[ オピニオン ]
(2019/7/31 05:00)
東芝メモリホールディングスが社名を「キオクシアホールディングス」に10月1日付で変更する。2018年6月に米ベインキャピタル中心の日米韓企業連合に買収されたが、今回の社名変更で名実ともに東芝グループから離れることになる。ただ、名門企業の看板を名残惜しむ暇はない。
まず、NAND型フラッシュメモリー市況の低迷だ。18年後半から価格が下落し、足元でも底を打ったとは言いがたい。例年は年末商戦に向けてスマートフォンやパソコン新商品向けの供給が本格化する夏場から価格が急回復するはず。
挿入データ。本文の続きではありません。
-- ==== Sys2Proof/Machine/Framer.lean ====
section
/-!
DEFINITION. The framer (spec/43_transport.md): what one moment's signals do, phase by phase, and how the model's tests place
an instruction before it. In one moment a received byte is stored first, then the timers advance, then the framer makes one
move (log entry 2).
-/

namespace Sys2Proof.Machine

/-- The signals of the moment that comes next: those placed, and where none are, the environment's free answer (R8, R22). -/
def nextMoment (s : State) : Moment :=
  match s.moments with
  | m :: _ => m
  | [] => Config.freeMoment s.momentCount

/-- The state with that moment taken. -/
def dropMoment (s : State) : State := { s with moments := s.moments.tail, momentCount := s.momentCount + 1 }

/-- A reset (R220, R221): every register at its reset value; what is on the wire stays sent (log
entries 5 and 10). -/
def resetBlock (s : State) : State :=
  { State.reset with wireOut := s.wireOut, moments := s.moments, momentCount := s.momentCount }

/-- Is the receiver window open (R143)? -/
def windowOpen (s : State) : Bool := (s.phase == .tx || s.phase == .rx) && decide (s.rxLen < Config.rxBufSize)

/-- A received byte is stored, or dropped without a trace (R143, R148). -/
def receiveByte (b : Byte) (s : State) : State :=
  if windowOpen s then { writeByte .rx s.rxLen b s with rxLen := s.rxLen + 1 } else s

/-- The receiver's signal of a moment (R31). -/
def receive (received : Option Byte) (s : State) : State :=
  match received with
  | some b => receiveByte b s
  | none => s

/-- Does a tick advance `rx_timer` (R144)? Only in phase RX, while the read has not ended. -/
def readTimerRuns (s : State) : Bool :=
  s.phase == .rx && decide (s.rxLen ≠ Config.rxBufSize) && decide (s.rxTimer ≠ Config.timeoutTicks)

/-- One tick (R32): `gap_timer` counts in every phase and saturates (R19, R202), `rx_timer` counts in phase RX. -/
def tickTimers (s : State) : State :=
  { s with
    gapTimer := min (s.gapTimer + 1) Config.gapTicks
    rxTimer := if readTimerRuns s then s.rxTimer + 1 else s.rxTimer }

/-- The time base of a moment (R32). -/
def advanceTime (tick : Bool) (s : State) : State := if tick then tickTimers s else s

/-- What the line and the time base do in a moment, before the framer moves (R195: a received byte beats the tick). -/
def observe (m : Moment) (s : State) : State := advanceTime m.tick (receive m.received s)

/-- Phase IDLE: a presented command is accepted (R28, R134). -/
def moveIdle (command : Option HostCommand) (s : State) : Host.Outcome State Fault Refusal :=
  match command with
  | some c => exec (decodeCommand c) s
  | none => .next s

/-- Has the inter-command gap elapsed (R138)? -/
def gapElapsed (s : State) : Bool := !s.gapArmed || decide (Config.gapTicks ≤ s.gapTimer)

/-- Phase GAP (R138). -/
def moveGap (s : State) : Host.Outcome State Fault Refusal :=
  if gapElapsed s then .next { s with txIdx := 0, phase := .tx } else .next s

/-- Byte `b` goes to the transmitter (R140); after the last one the read begins. -/
def handOver (b : Byte) (s : State) : State :=
  let s1 := { s with wireOut := s.wireOut ++ [b], txIdx := s.txIdx + 1 }
  if s1.txIdx = s1.txLen then { s1 with gapTimer := 0, gapArmed := true, rxTimer := 0, phase := .rx } else s1

/-- The write failed (R141). -/
def failWrite (s : State) : State :=
  raiseError .ioError (clearBuffer .rx { s with rxLen := 0, gapTimer := 0, gapArmed := true })

/-- Phase TX (R140, R141): `tx_fail` takes precedence over `tx_ready`. -/
def moveTx (ready fail : Bool) (s : State) : Host.Outcome State Fault Refusal :=
  if fail then .next (failWrite s)
  else if ready then withRead (readByte .tx s.txIdx s) fun b => .next (handOver b s)
  else .next s

/-- Has the read ended (R142, R144)? -/
def readEnded (s : State) : Bool := decide (s.rxLen = Config.rxBufSize) || decide (s.rxTimer = Config.timeoutTicks)

/-- Phase RX (R144). -/
def moveRx (s : State) : Host.Outcome State Fault Refusal :=
  if readEnded s then .next { s with phase := .check } else .next s

/-- Phase CHECK: the response in RX is decoded to its class and carried out (R146); no response is IoError (R145). -/
def moveCheck (s : State) : Host.Outcome State Fault Refusal :=
  withRead (response s) fun r =>
    match decodeResponse r with
    | .ok i => exec i s
    | .error _ => .next (raiseError .ioError s)

/-- One move of the framer (R152). -/
def move (m : Moment) (s : State) : Host.Outcome State Fault Refusal :=
  match s.phase with
  | .idle => moveIdle m.command s
  | .gap => moveGap s
  | .tx => moveTx m.txReady m.txFail s
  | .rx => moveRx s
  | .check => moveCheck s

/-- What moment `m` does to the block, in whatever state stands around it. It reads neither `moments` nor `momentCount`. -/
def runMoment (m : Moment) (s : State) : Host.Outcome State Fault Refusal :=
  if m.reset then .next (resetBlock s) else move m (observe m s)

/-! ### The block by itself -/

/-- The block with no signals placed before it. -/
def Block.alone (b : Block) : State := { toBlock := b, moments := [], momentCount := 0 }

/-- The state whose block is `b`; the signals placed stay. -/
def State.withBlock (s : State) (b : Block) : State := { s with toBlock := b }

/-- The step relation of the block (R8, R22): its parameter is the environment's and the host's signals, its state holds
registers and outputs only. -/
def blockStep (m : Moment) (b : Block) : Host.Outcome Block Fault Refusal :=
  match runMoment m b.alone with
  | .next s => .next s.toBlock
  | .fault f => .fault f
  | .refused r => .refused r

/-! ### Placing an instruction before the framer (log entry 13) -/

/-- The host presents `c` in the next moment, and the port is ready. -/
def placeCommand (c : HostCommand) (s : State) : State :=
  { s with phase := .idle, moments := { Moment.quiet with command := some c } :: s.moments }

/-- The read has ended with the response `r`, and the next moment is quiet. -/
def placeResponse (r : List Byte) (s : State) : State :=
  { s with phase := .check, rx := cellsFrom 0 r, rxLen := r.length, moments := .quiet :: s.moments }

/-- Place the instruction of a telegram: a request as the command that asks for it, a response in RX. -/
def placeTelegram (d : Direction) (t : List Byte) (s : State) : State :=
  match d with
  | .fromDevice => placeResponse t s
  | .toDevice =>
    match (decodeRequest t).toOption.bind hostCommand with
    | some c => placeCommand c s
    | none => s

end Sys2Proof.Machine
end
ただ、19年は不透明さが強い。
米中貿易摩擦による中国の景気減速に加えて、米国政府による中国通信機器最大手の華為技術(ファーウェイ)への輸出禁止措置の行方も定まらない。同社は東芝メモリにとって大口顧客の1社だ。
一方で、日本政府による韓国への半導体材料輸出規制は、ライバルの韓国・サムスン電子に影響を与えるため、東芝メモリは漁夫の利を得られるかもしれない。これらの市況の波乱要因が多く、また複雑に絡み合って先が見えない状態だ。
独立前から事業を引っ張ってきた成毛康雄社長の病気療養入りも心配だ。9月に復帰する予定だが、年内の株式上場が厳しくなり正念場を迎えての求心力の低下が懸念される。
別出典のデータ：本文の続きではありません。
/-- R8, R22: the signals are a parameter of the step relation `blockStep`, whose state, the block, has no signal in it. A step is
`runMoment` of the signals that come next, on the state with their moment taken; and `runMoment` is `blockStep` of the same
signals on the block, which leaves what stands around the block (log entry 1) as it is and reads none of it. -/
def Obligations.SignalsAreAParameter : Prop :=
  (∀ s : State, step s = runMoment (nextMoment s) (dropMoment s)) ∧
  (∀ (m : Moment) (rest : List Moment) (s : State), s.moments = m :: rest → nextMoment s = m) ∧
  ∀ (m : Moment) (s : State),
    runMoment m s =
      match blockStep m s.toBlock with
      | .next b => .next (s.withBlock b)
      | .fault f => .fault f
      | .refused r => .refused r

/-- R30: `tx_data` is `TX[tx_idx]` in phase TX, and the byte a hand-over puts on the wire is that one. Outside phase TX reading
it is a fault (the model's, log entry 18). -/
def Obligations.OfferedByteIsTheNextOfTX : Prop :=
  ∀ s : State,
    (s.phase = .tx → txValid s = true ∧ txData s = readByte .tx s.txIdx s ∧
      ∀ b t, (nextMoment s).reset = false → step s = .next t → t.wireOut = s.wireOut ++ [b] → txData s = .ok b) ∧
    (s.phase ≠ .tx → txValid s = false ∧ txData s = .error .txDataNotValid)

/-! ### Unit U1 -/

/-- R90, R91, R93: CS_CLEAR, CS_ADD and CS_SPLIT run in every state. CS_CLEAR and CS_ADD change `cs_acc` only, CS_ADD adding
the unsigned byte modulo 65536; CS_SPLIT drives bits 15:8 and bits 7:0 on the outputs and changes no register. -/
def Obligations.AccumulatorOperations : Prop :=
  (∀ s, exec .csClear s = .next { s with csAcc := 0 }) ∧
  (∀ (b : Byte) (s : State), ∃ v : Word, v.toNat = (s.csAcc.toNat + b.toNat) % 65536 ∧
    exec (.csAdd b) s = .next { s with csAcc := v }) ∧
  (∀ s : State, ∃ hi lo : Byte, hi.toNat = s.csAcc.toNat / 256 ∧ lo.toNat = s.csAcc.toNat % 256 ∧
    exec .csSplit s = .next { s with csOut := some (hi, lo) })

/-- R92: SUM16 as defined, as the integer sum modulo 65536, blind to the order of the bytes, answered by the operation SUM16
without a change to any register; and CS_CLEAR followed by CS_ADD of each byte leaves it in `cs_acc`. -/
def Obligations.SumFollowsItsDefinition : Prop :=
  sum16 [] = 0 ∧
  (∀ (bs : List Byte) (b : Byte), (sum16 (bs ++ [b])).toNat = ((sum16 bs).toNat + b.toNat) % 65536) ∧
  (∀ bs : List Byte, (sum16 bs).toNat = (bs.map BitVec.toNat).sum % 65536) ∧
  (∀ bs cs : List Byte, bs.Perm cs → sum16 bs = sum16 cs) ∧
  (∀ (bs : List Byte) (s : State), exec (.sum16 bs) s = .next { s with sumOut := some (sum16 bs) }) ∧
  (∀ (bs : List Byte) (s : State),
    execAll (.csClear :: bs.map Instr.csAdd) s = .next { s with csAcc := sum16 bs })

/-- R94: ENCODE's sums are at most `0x12ED` and VERIFY_CHECKSUM's at most `0x619E`, so `mod 65536` changes none of them; the
shortest sequence of `0xFF` that wraps has 258 bytes. -/
def Obligations.AccumulatorNeverWraps : Prop :=
  (∀ (kind node obj : Byte) (data : List Byte), data.length ≤ 16 →
    (sum16 (requestBody kind node obj data)).toNat = ((requestBody kind node obj data).map BitVec.toNat).sum ∧
    (sum16 (requestBody kind node obj data)).toNat ≤ 0x12ED) ∧
  (∀ r : List Byte, r.length ≤ 100 →
    (sum16 (summedPart r)).toNat = ((summedPart r).map BitVec.toNat).sum ∧ (sum16 (summedPart r)).toNat ≤ 0x619E) ∧
  (∀ n, n ≤ 257 → (sum16 (List.replicate n 0xFF)).toNat = 255 * n) ∧
  sum16 (List.replicate 258 0xFF) = 0x00FE

/-- R95: a telegram built by ENCODE verifies, and flipping any one bit of a telegram that verifies makes verification fail, in
a summed byte and in a checksum byte alike. -/
def Obligations.OneFlippedBitIsDetected : Prop :=
  (∀ (kind node obj : Byte) (data : List Byte), checksumGood (encodeTelegram kind node obj data) = true) ∧
  ∀ (r : List Byte) (i k : Nat) (h : i < r.length), k < 8 → checksumGood r = true →
    checksumGood (r.set i (r[i] ^^^ (1#8 <<< k))) = false

/-! ### Unit U2, the encoder -/

/-- R62, R63: the start delimiter of a legal request is `0x30 + kind + adj` without a carry between its nibbles: KIND and the
constant 0b11 above, LEN below, `n - 1` or 0, so LEN is the same for no data and for one byte. -/
def Obligations.StartDelimiterHasTheBitLayout : Prop :=
  ∀ n, n ≤ 16 →
    (startDelimiter 0x40 n).toNat = 0x70 + (if n = 0 then 0 else n - 1) ∧
    (startDelimiter 0xC0 n).toNat = 0xF0 + (if n = 0 then 0 else n - 1) ∧
    delimiterHigh (startDelimiter 0x40 n) = 0b0111#4 ∧ delimiterHigh (startDelimiter 0xC0 n) = 0b1111#4 ∧
    (delimiterLen (startDelimiter 0x40 n)).toNat = (if n = 0 then 0 else n - 1) ∧
    (delimiterLen (startDelimiter 0xC0 n)).toNat = (if n = 0 then 0 else n - 1)

/-- R103, all six parts: length, length adjustment, recoverable fields and injectivity, the start delimiter alone not
injective in the length, the checksum verifies, the low nibble. -/
def Obligations.EncodedRequestProperties : Prop :=
  (∀ (k d o : Byte) (data : List Byte), (encodeTelegram k d o data).length = 5 + data.length) ∧
  (∀ (k d o : Byte) (data : List Byte), data ≠ [] →
    (encodeTelegram k d o data)[0]? =
      (encodeTelegram k d o [])[0]?.map fun sd => sd + BitVec.ofNat 8 (data.length - 1)) ∧
  (∀ (k d o : Byte) (data : List Byte), legalKind k = true → data.length ≤ 16 →
    ∃ sd rest, encodeTelegram k d o data = sd :: d :: o :: rest ∧
      rest.take (rest.length - 2) = data ∧
      (sd.extractLsb' 6 2 = 0b01#2 ∧ k = 0x40 ∨ sd.extractLsb' 6 2 = 0b11#2 ∧ k = 0xC0) ∧
      (sd.extractLsb' 0 4).toNat = (if data.length = 0 then 0 else data.length - 1)) ∧
  (∀ (k k' d d' o o' : Byte) (data data' : List Byte), legalKind k = true → legalKind k' = true →
    data.length ≤ 16 → data'.length ≤ 16 → encodeTelegram k d o data = encodeTelegram k' d' o' data' →
    k = k' ∧ d = d' ∧ o = o' ∧ data = data') ∧
  (∀ (k d o b : Byte), (encodeTelegram k d o [])[0]? = (encodeTelegram k d o [b])[0]?) ∧
  (∀ (k d o : Byte) (data : List Byte), checksumGood (encodeTelegram k d o data) = true)

/-- R100: ENCODE of a descriptor with a legal kind and at most 16 data bytes writes the encoded telegram into TX and its
length, `5 + req_dlen`, into `tx_len`, leaves its sum in `cs_acc` and its checksum bytes on U1's outputs, and changes nothing
else. -/
def Obligations.EncodeWritesTheTelegram : Prop :=
  ∀ (s : State) (data : List Byte), s.reqKind = 0x40 ∨ s.reqKind = 0xC0 → s.reqDlen ≤ 16 →
    requestData s = .ok data →
    ∃ (body : List Byte) (sum : Word),
      body = (0x30 + s.reqKind + (if data = [] then 0 else BitVec.ofNat 8 (data.length - 1)) : Byte) ::
        s.reqNode :: s.reqObj :: data ∧
      sum.toNat = (body.map BitVec.toNat).sum % 65536 ∧
      exec .encode s =
        .next { s with
          csAcc := sum, csOut := some (hi8 sum, lo8 sum),
          tx := cellsFrom 0 (body ++ [hi8 sum, lo8 sum]), txLen := 5 + s.reqDlen }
東芝の看板を下ろす今こそ、真のグローバル企業へ生まれ変わる好機だ。ファーウェイ以外の中国新興スマートフォンメーカーなどを開拓するとともに、米中摩擦の間隙(かんげき)を縫ってファーウェイとの取引を増やすしたたかさも必要だろう。
キオクシアとは、日本語の記憶とギリシャ語のアクシア(価値)を組み合わせた造語だ。東芝メモリの英語表記の略語であるTMCなど候補は他にもあったものの、国内外の商標登録などの関係でキオクシアに落ち着いたようだ。現在はまだ耳慣れないが、半導体メモリー事業のさらなる成長に応じて、新社名も人々の頭に記憶される日が来るはずだ。